Without this immediate feeling of mortality, I might never have sought religion in my youth. And if I had not tasted the sweetness of spirit, if I had not at least to some meager degree learned to replace pleasure of the flesh with happiness of the soul, which is so much richer as it is deeper, I would today be as unhappy as any man. This is what I think.

It is not many years since I believed that some people like me were simply made with a naturally higher happiness level. Today I think that is rubbish. Well, I think some people may indeed be so. Generally to have a lower optimum stimulation level is conductive to happiness if you live in times of peace with law and order. But if you are under divine – or demonic – influence for twenty or thirty years, your mind and even your physical brain will begin to change accordingly.
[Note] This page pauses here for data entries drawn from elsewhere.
-- ==== Sys2Proof/Machine/Record.lean ====
section
/-! DEFINITION. Context records (R356, R357, Tables 14.4, 14.5): what a save writes, byte by byte with the poison each byte
carries, and the end of a boundary save. Parts of one kind stand in ascending number. -/

namespace Sys2Proof.Machine

/-- Bytes that carry no poison. -/
def clean (bs : List Byte) : List (Byte × Bool) := bs.map (fun b => (b, false))

/-- A list put in ascending order of a key. -/
def insertBy {α : Type} (key : α → Nat) : List α → α → List α
  | [], x => [x]
  | y :: t, x => if key x < key y then x :: y :: t else y :: insertBy key t x

def sortBy {α : Type} (key : α → Nat) (l : List α) : List α := l.foldl (insertBy key) []

/-! ## Parts -/

def handlePart (i : Image) : List Byte :=
  leBytes 1 i.handle ++ leBytes 1 (b2n i.host) ++ leBytes 2 0 ++ leBytes 4 i.len ++ leBytes 8 i.addr ++ padTo 32 i.digest

/-- Bound virtual IDs of a context, ascending, with their physical gauges. -/
def boundGauges (s : State) (c : Nat) : List (Nat × Nat) :=
  (s.gauges.xlat.filter (fun e => e.1 / 2048 == c && e.2.getLsbD 15)).map (fun e =>
    (e.1 % 2048, fld e.2.toNat 12 3 * 4096 + fld e.2.toNat 0 12))

def gaugePart (s : State) (e : Nat × Nat) : List Byte :=
  padTo 16 (leBytes 2 e.1 ++ leBytes 2 (e.2 / 4096) ++ leBytes 4 (s.gauge e.2).value.toNat)

/-- The record of a queue (Table 11.3). -/
def queueRecord (q : PumpQueue) : List Byte :=
  padTo 32 (leBytes 8 q.base ++ leBytes 1 q.size ++ leBytes 1 q.pump ++ leBytes 2 q.post ++
    leBytes 2 (match q.tile with | some n => n + 2 ^ 15 | none => 0))

def queuePart (e : Nat × PumpQueue) : List Byte :=
  padTo 48 (leBytes 1 e.1 ++ leBytes 1 (b2n e.2.halted) ++ leBytes 6 0 ++ queueRecord e.2 ++ leBytes 4 e.2.consumed.toNat)

def tablePart (e : Nat × PageTable) : List Byte :=
  padTo 72 (leBytes 2 e.1 ++ leBytes 6 0 ++ (padTo 64 e.2.desc).set 14 0)

/-- Cycles of a run since its very first firing (R309). -/
def Run.cycles (r : Run) (s : State) : Nat := if r.first.isSome then r.ran + (s.clk - r.firstClk) else 0

def runPart (s : State) (r : Run) : List Byte :=
  padTo 32 (leBytes 1 r.handle ++ leBytes 1 (r.gen % 8 + r.replays % 4 * 8 + b2n r.purge * 32) ++ leBytes 2 r.seqNo ++
    leBytes 6 r.seed ++ leBytes 1 (b2n r.irq) ++ leBytes 1 0 ++
    leBytes 4 (match r.timeoutAt with | some d => (d - s.clk + 1023) / 1024 | none => 0) ++ leBytes 8 (r.cycles s))

/-- Messages in the FIFOs of a tile, port by port. -/
def fifoBytes (t : Tile) : List Byte :=
  (List.range 56).flatMap (fun i => ((t.port (i / 8 + 1) (i % 8)).fifo.map Msg.bytes).flatten)

/-- The fixed 256 bytes of a tile record. -/
def tileHead (n : Nat) (t : Tile) : List Byte :=
  padTo 256 (
    leBytes 2 n ++ leBytes 1 t.sect.handle.toNat ++ leBytes 1 t.sect.gen.toNat ++ leBytes 2 t.seq.idx.toNat ++
    leBytes 1 t.seq.preds.toNat ++ leBytes 1 (b2n (t.seq.st == .ended) + b2n t.sect.rerun * 2) ++ leBytes 8 t.finished ++
    (List.range 4).flatMap (fun k => leBytes 4 (t.seq.ctrs.getD k 0).toNat) ++
    (List.range 7).flatMap (fun k => leBytes 4 (agetD t.firings (k + 1) 0)) ++ leBytes 4 0 ++
    (List.range 4).flatMap (fun k => leBytes 16 (wSluice0 t k)) ++
    leBytes 4 t.spillBase ++ leBytes 4 (fifoBytes t).length)

def tilePart (s : State) (n : Nat) : List (Byte × Bool) :=
  let p := s.phys n
  let t := s.tile p
  clean (tileHead n t ++
    (List.range 64).flatMap (fun b => (List.range 4).flatMap (fun w => leBytes 4 (wBasin t b w))) ++
    (List.range 272).flatMap (fun i => leBytes 4 (agetD t.hist i 0).toNat) ++
    (List.range 65536).flatMap (fun i => leBytes 4 (agetD t.acc i 0).toNat)) ++
  (List.range 262144).map (fun i => (agetD t.vb i 0, t.vbPoison.contains (i / 64))) ++
  clean (fifoBytes t) ++
  (List.range t.spillBase).map (fun i => (s.mem.byte (tileBase p + i), s.mem.marked ((tileBase p + i) / 64)))

/-! ## The record -/

/-- Runs that a mid-section record holds. -/
def savedRuns (s : State) (c : Nat) : List Run := s.runs.filter (fun r => r.ctx == c && r.phase == .running)

/-- Their tiles, ascending. -/
def savedTiles (s : State) (c : Nat) : List Nat :=
  (savedRuns s c).foldl (fun a r => (s.region r).foldl insNat a) []

def recordHeader (s : State) (c : Nat) (mid : Bool) (len h g q t u n : Nat) (digest : List Byte) : List Byte :=
  let x := (aget? s.ctxs c).getD ⟨0, 0, 0⟩
  let r := s.ring c
  padTo 256 (
    leBytes 4 0x434B544C ++ leBytes 2 1 ++ leBytes 2 s.family ++ leBytes 4 s.geometry ++ leBytes 1 (b2n mid) ++ leBytes 1 c ++
    leBytes 1 x.polder ++ leBytes 1 x.gencnt.toNat ++ leBytes 8 len ++ leBytes 8 s.tideCount.toNat ++ padTo 32 digest ++
    leBytes 1 r.cmdLog2 ++ leBytes 1 r.cplLog2 ++ leBytes 2 r.coalesce ++ leBytes 4 0 ++ leBytes 8 r.base.toNat ++
    leBytes 8 r.line.toNat ++ leBytes 8 r.cpl.toNat ++ leBytes 4 r.head.toNat ++ leBytes 4 r.cplTail.toNat ++
    leBytes 2 h ++ leBytes 2 g ++ leBytes 2 q ++ leBytes 2 t ++ leBytes 2 u ++ leBytes 2 n)

/-- The context record of a context. -/
def contextRecord (s : State) (c : Nat) (mid : Bool) : List (Byte × Bool) :=
  let hs := sortBy (·.handle) (s.images.filter (fun i => i.ctx == c))
  let gs := boundGauges s c
  let qs := s.ms.queues.filter (fun e => e.2.ctx == c)
  let ts := s.ms.tables.filter (fun e => e.2.ctx == c)
  let us := if mid then savedRuns s c else []
  let ns := if mid then savedTiles s c else []
  let parts := clean (hs.flatMap handlePart ++ gs.flatMap (gaugePart s) ++ qs.flatMap queuePart ++ ts.flatMap tablePart ++
    us.flatMap (runPart s)) ++ ns.flatMap (tilePart s)
  let head := recordHeader s c mid (256 + parts.length) hs.length gs.length qs.length ts.length us.length ns.length
  let digest := sha256 (head [] ++ parts.map (·.1))
  clean (head digest) ++ parts

/-- A record written to device memory, its poison with it. -/
def writeRecord (s : State) (a : Nat) (rec : List (Byte × Bool)) : State :=
  s.devWrite a (rec.map (·.1)) (fun g =>
    ((rec.drop (g * 64 - a)).take (64 - (a - g * 64))).any (·.2))

/-- The end of a save: the record, or why there is none (R356, R357). -/
def finishSave (s : State) (x : Save) : State :=
  let out := contextRecord s x.ctx x.mid
  let s1 := { s with saves := s.saves.filter (fun y => !decide (y = x)) }
  let s2 := if x.mid then s1 else s1.modRing x.ctx (fun g => { g with saving := false })
  if x.cap < out.length then s2.complete x.ring x.cmd (x.cmd.reply stNoResource out.length 0 0)
  else if !s.inMemory x.addr out.length then s2.complete x.ring x.cmd (x.cmd.reply stBadParam 0 0 0)
  else (writeRecord (cpCharge s2 x.cmd.ctx false x.addr out.length true) x.addr out).complete x.ring x.cmd (x.cmd.reply stOk out.length 0 0)

/-- Boundary saves whose runs have all ended are taken (R356). -/
def settleSaves (s : State) : State :=
  s.saves.foldl (fun y x =>
    if !x.mid && x.waits.all (fun id => (y.run? id).isNone) && y.saves.contains x then finishSave y x else y) s

end Sys2Proof.Machine
end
You can contest the reality of spirit, but modern science shows that something happens in the brains of monks who meditate regularly. This physical change comes from somewhere. Even if you give it another name to avoid the scary concept of spirit, it is still something and you need to accept this. What you need to accept is the law of karma, or fruit. Good trees give good fruit, and good seeds grow up to good trees. This is the chain of cause and effect, which easterners call Karma. (Look ma, my karma ran over your dogma!)
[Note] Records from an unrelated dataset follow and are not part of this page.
/-- An item joins a free list; a full list loses it (log 18). -/
def pushFree (s : State) (t : PageTable) (tier record page : Nat) : State :=
  let c := listCount s t tier
  if c ≥ t.listSize tier then s
  else
    let h := listHead s t tier
    setList (engineWrite s (listItemAt t tier (h + c)) (leBytes 8 (record + page * 2 ^ 32))) t tier h (c + 1)

/-- A read that was translated to a page has not read it yet (R284). -/
def pageInUse (s : State) (page : Nat) : Bool := s.ms.txns.any (fun x => x.op ≤ 1 && x.page == some page)

/-- A page that is free again joins its list once every read that was translated to it has completed (R284). -/
def freePage (s : State) (k : Nat) (t : PageTable) (tier record page : Nat) : State :=
  if pageInUse s page then { s with ms := { s.ms with frees := s.ms.frees ++ [⟨k, tier, record, page⟩] } }
  else pushFree s t tier record page

/-- The free pages whose reads have completed join their lists. -/
def joinFrees (s : State) : State :=
  s.ms.frees.foldl (fun x f =>
    if pageInUse x f.page then x
    else
      let y := { x with ms := { x.ms with frees := x.ms.frees.erase f } }
      match y.table? f.table with
      | some t => pushFree y t f.tier f.record f.page
      | none => y) s

def bumpPage (s : State) (k n : Nat) : State := { s with ms := { s.ms with pageStat := bump s.ms.pageStat k n } }

/-- An entry becomes invalid: its record loses a reference, and at 0 returns with the page to the list of the page's
tier (R281). -/
def unmapEntry (s : State) (k : Nat) (t : PageTable) (e : Nat) : State :=
  let v := entryOf s t e
  if !peValid v then s
  else
    let r := peShare v
    let w := rdRecord s t r
    let refs := recRefs w - 1
    let s1 := wrRecord (wrEntry s t e 0) t r (w - recRefs w + refs)
    if refs == 0 then freePage s1 k t (peTier v) r (peAddr v / 65536) else s1

/-! ## Copies (R282-R284) -/

/-- A run of n bytes cut where its source or its destination crosses a boundary of `g` bytes, and at `top` bytes: offset and bytes. -/
def cutRun (g top src dst : Nat) : Nat → Nat → Nat → List (Nat × Nat)
  | 0, _, _ => []
  | k + 1, off, n =>
    if n = 0 then []
    else
      let c := min (min n top) (min (g - (src + off) % g) (g - (dst + off) % g))
      (off, c) :: cutRun g top src dst k (off + c) (n - c)

/-- Requester position and agent of the page engine (Table 11.2). -/
def engineReq : Nat := 17 * 2 ^ 6 + 8 * 2 ^ 11

/-- A transaction that stands at its requester, at a place of the device. -/
def mkTxn (id op : Nat) (at_ : Dest) (bytes : Nat) (data : List Byte) (cls : Nat) (dst : Option Dest) (queue xfer req : Nat)
    (polder page : Option Nat) (home : Spot) : Txn :=
  { id := id, op := op, at_ := at_, bytes := bytes, data := data, bad := 0, cls := cls, status := 0, dst := dst, queue := queue,
    xfer := xfer, req := req, polder := polder, page := page, home := home, from_ := home, goal := home, sent := false, arrived := false }

def devDest (a : Nat) : Dest := ⟨0, 0, 0, a, none⟩

/-- The page engine starts to copy the page of an entry, with its summary for a copy on write, as FETCHes of class 3 (R284): the entry
is busy until the copy ends. -/
def startCopy (s : State) (k : Nat) (t : PageTable) (e : Nat) (cow : Bool) (tier page record : Nat) : State :=
  let v := entryOf s t e
  let id := s.ms.nextId
  let old := peAddr v
  let parts := (List.range 16).map (fun i => (old + 4096 * i, page * 65536 + 4096 * i, 4096)) ++
    (if cow then (cutRun 4096 4096 (t.sumAt (peShare v)) (t.sumAt record) t.sumLen 0 t.sumLen).map (fun c =>
      (t.sumAt (peShare v) + c.1, t.sumAt record + c.1, c.2)) else [])
  let txns := parts.zipIdx.map (fun (x : (Nat × Nat × Nat) × Nat) =>
    mkTxn (id + 1 + x.2) 1 (devDest x.1.1) x.1.2.2 [] 3 (some (devDest x.1.2.1)) copyQueue id engineReq (s.polderOfCtx t.ctx)
      (some (old / 65536)) .hub)
  let s1 := wrEntry s t e (putBit v 2 true)
  { s1 with ms := { s1.ms with
      nextId := id + 1 + txns.length
      txns := s1.ms.txns ++ txns
      copies := s1.ms.copies ++ [⟨id, k, e, v, cow, tier, page, record, txns.length⟩] } }

/-- A copy has ended: the entry names the new page, and the old one leaves it (R282, R283). -/
def endCopy (s0 : State) (c : PageCopy) : State :=
  let s := { s0 with ms := { s0.ms with copies := s0.ms.copies.filter (fun x => x.id != c.id) } }
  match s.table? c.table with
  | none => s
  | some t =>
    let old := peAddr c.was / 65536
    if c.cow then
      let s1 := wrRecord (wrEntry s t c.entry (mkEntry c.tier c.page c.record)) t c.record 1
      let w := rdRecord s1 t (peShare c.was)
      let s2 := wrRecord s1 t (peShare c.was) (w - 1)
      bumpPage (if recRefs w == 1 then freePage s2 c.table t (peTier c.was) (peShare c.was) old else s2) 1 1
    else
      bumpPage (freePage (wrEntry s t c.entry (mkEntry c.tier c.page (peShare c.was))) c.table t (peTier c.was) c.record old) 2 1

/-- An entry starts to move to the other tier (R282). None when the target list is empty. -/
def migrateEntry (s : State) (k : Nat) (t : PageTable) (e : Nat) : Option State :=
  let tier := 1 - peTier (entryOf s t e)
  (popFree s t tier).map (fun x => startCopy x.2 k t e false tier x.1.2 x.1.1)

/-! ## Commands -/

/-- A table's engine is at work on a command or a copy (R284, log 41). -/
def tableBusy (s : State) (k : Nat) : Bool := s.ms.jobs.any (fun j => j.cmd.aux == [k]) || s.ms.copies.any (fun c => c.table == k)

/-- A command of a table whose engine is at work waits for its turn (R284). -/
def queueJob (s : State) (r : Nat) (p : Pkt) (k : Nat) : State :=
  let s1 := accept s r p [k]
  { s1 with ms := { s1.ms with jobs := s1.ms.jobs ++ [⟨r, p.cmd [k], p.par, false, [], 0, 0⟩] } }

/-- A command of a table whose checks are done: at once, or when its turn comes. -/
def inTurn (s : State) (r : Nat) (p : Pkt) (k : Nat) (body : State → State) : State :=
  if tableBusy s k then queueJob s r p k else body s

/-- The entries e0 to e0 + n - 1 exist. -/
def entriesIn (t : PageTable) (e0 n : Nat) : Bool := e0 + n ≤ t.entries
def entryRange (e0 n : Nat) : List Nat := (List.range n).map (e0 + ·)

/-- The frame of a command on the table in bytes 10-11: it exists and belongs to the context. -/
def withTable (s : State) (r : Nat) (p : Pkt) (body : Nat → PageTable → State) : State :=
  match s.table? (p.b 10 2) with
  | some t => if t.ctx == p.ctx then body (p.b 10 2) t else refuse s r p stBadParam
  | none => refuse s r p stBadParam

/-- PAGE_MAP form 0 (R279). -/
def execPageMapDefineTable (ring : Ring) (s : State) : Host.Outcome State Fault Refusal :=
  .next (done s (ringCmd s ring 0x58 (some 0) (fun s r p =>
    checked s r p [(8, 1, 0), (10, 2, 0), (12, 1, 1), (16, 64, 0)] (
      let t : PageTable := ⟨p.ctx, padTo 64 (p.par.drop 8)⟩
      let k := p.b 10 2
      if !s.ctxLive p.ctx || k ≥ 256 || !t.ok then refuse s r p stBadParam
      else if (s.table? k).isSome then refuse s r p stBusy
      else if !t.areas.all (fun a => match s.polderOfCtx p.ctx with | some q => s.polderHolds q a.1 a.2 | none => false) then
        refuse s r p stDenied
      else
        let s1 := { s with ms := { s.ms with tables := aput s.ms.tables k t } }
        let s2 := if t.init then
            setList (setList ((s1.devZero (t.entryAt 0) (8 * t.entries)).devZero (t.recordAt 0) (8 * t.records)) t 0 0 0) t 1 0 0
          else s1
        refuse s2 r p stOk))))

/-- PAGE_MAP form 1 (R281): the entries are mapped. -/
def pageMap (s : State) (r : Nat) (p : Pkt) (t : PageTable) : State :=
  let tier := p.b 12 1
  let n := p.b 20 4
  let es := entryRange (p.b 16 4) n
  if es.any (fun e => peValid (entryOf s t e)) then refuse (notePoisonEntries s t es) r p stBadParam
  else if listCount s t tier < n then refuse (notePoisonEntries s t es) r p stNoResource
  else
    refuse (es.foldl (fun x e => match popFree x t tier with
      | some ((rec', page), y) => wrRecord (wrEntry y t e (mkEntry tier page rec')) t rec' 1
      | none => x) (notePoisonEntries s t es)) r p stOk

/-- The array of a donation: device address, bytes and items. -/
def Pkt.array (p : Pkt) : Nat × Nat := (p.b 16 8, 8 * p.b 24 4)
def donated (s : State) (p : Pkt) : List Nat := (List.range (p.b 24 4)).map (fun i => leNat (s.devRead (p.b 16 8 + 8 * i) 8))

/-- PAGE_MAP form 2 (R281): the items join the list. A page outside the polder's shares is DENIED, also one that lies in no memory;
one of the other tier, or an item with a reserved bit or a record that the table does not have, is BAD_PARAM (log 42). -/
def pageDonate (s : State) (r : Nat) (p : Pkt) (t : PageTable) : State :=
  let tier := p.b 12 1
  let items := donated s p
  if !items.all (fun x => match s.polderOfCtx t.ctx with
      | some q => s.polderHolds q (fld x 32 32 * 65536) 65536 | none => false) then refuse s r p stDenied
  else if items.any (fun x => fld x 22 10 != 0 || fld x 0 22 ≥ t.records ||
      (segOf (fld x 32 32 * 65536)).any (fun k => k.1 != tier)) then refuse s r p stBadParam
  else if !listRoom s t tier (p.b 24 4) then refuse s r p stNoResource
  else refuse (items.foldl (fun x i => pushFree x t tier (fld i 0 22) (fld i 32 32)) s) r p stOk

/-- PAGE_UNMAP form 0 (R281): every valid entry that it names becomes invalid. -/
def pageUnmap (s : State) (r : Nat) (p : Pkt) (k : Nat) (t : PageTable) : State :=
  let es := entryRange (p.b 16 4) (p.b 20 4)
  refuse (es.foldl (fun x e => unmapEntry x k t e) (notePoisonEntries s t es)) r p stOk

/-- PAGE_UNMAP form 1 (R281): the table is removed; its memory stays. -/
def pageDrop (s : State) (r : Nat) (p : Pkt) (k : Nat) (t : PageTable) : State :=
  let es := List.range t.entries
  let s1 := notePoisonEntries s t es
  if es.any (fun e => peValid (entryOf s t e)) then refuse s1 r p stBusy
  else refuse { s1 with ms := { s1.ms with tables := adel s1.ms.tables k } } r p stOk

/-- PAGE_UNMAP form 2 (Table 12.8): busy is cleared, then every valid entry is unmapped as by form 0. -/
def pageInit (s : State) (r : Nat) (p : Pkt) (k : Nat) (t : PageTable) : State :=
  pageUnmap ((entryRange (p.b 16 4) (p.b 20 4)).foldl (fun x e =>
    let v := rdEntry x t e
    if peBusy v then wrEntry x t e (putBit v 2 false) else x) s) r p k t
Thus, as humiliating as this is to confess, in my life death was like a shepherd dog that rounds up the straying sheep and inclines it to go back to the shepherd.

The beauty of Christianity is just this, that the stray sheep is the one that gets all the attention. While the Buddha teaches people to save themselves, and perhaps this is an adequate doctrine for the 99 sheep, Jesus seeks out the stray to such an extent that the last become the first, and hos go before bros into the kingdom of Heaven.

But me, I did not even make it as far as to a successful stray. Before I had strayed very far, the shepherd dog always found me and chased me bleating back again. Now that is humiliating. But at least I have found a large measure of happiness in my life, and I know the direction where there is far more of it. May we all meet there, already in this life and from then onward.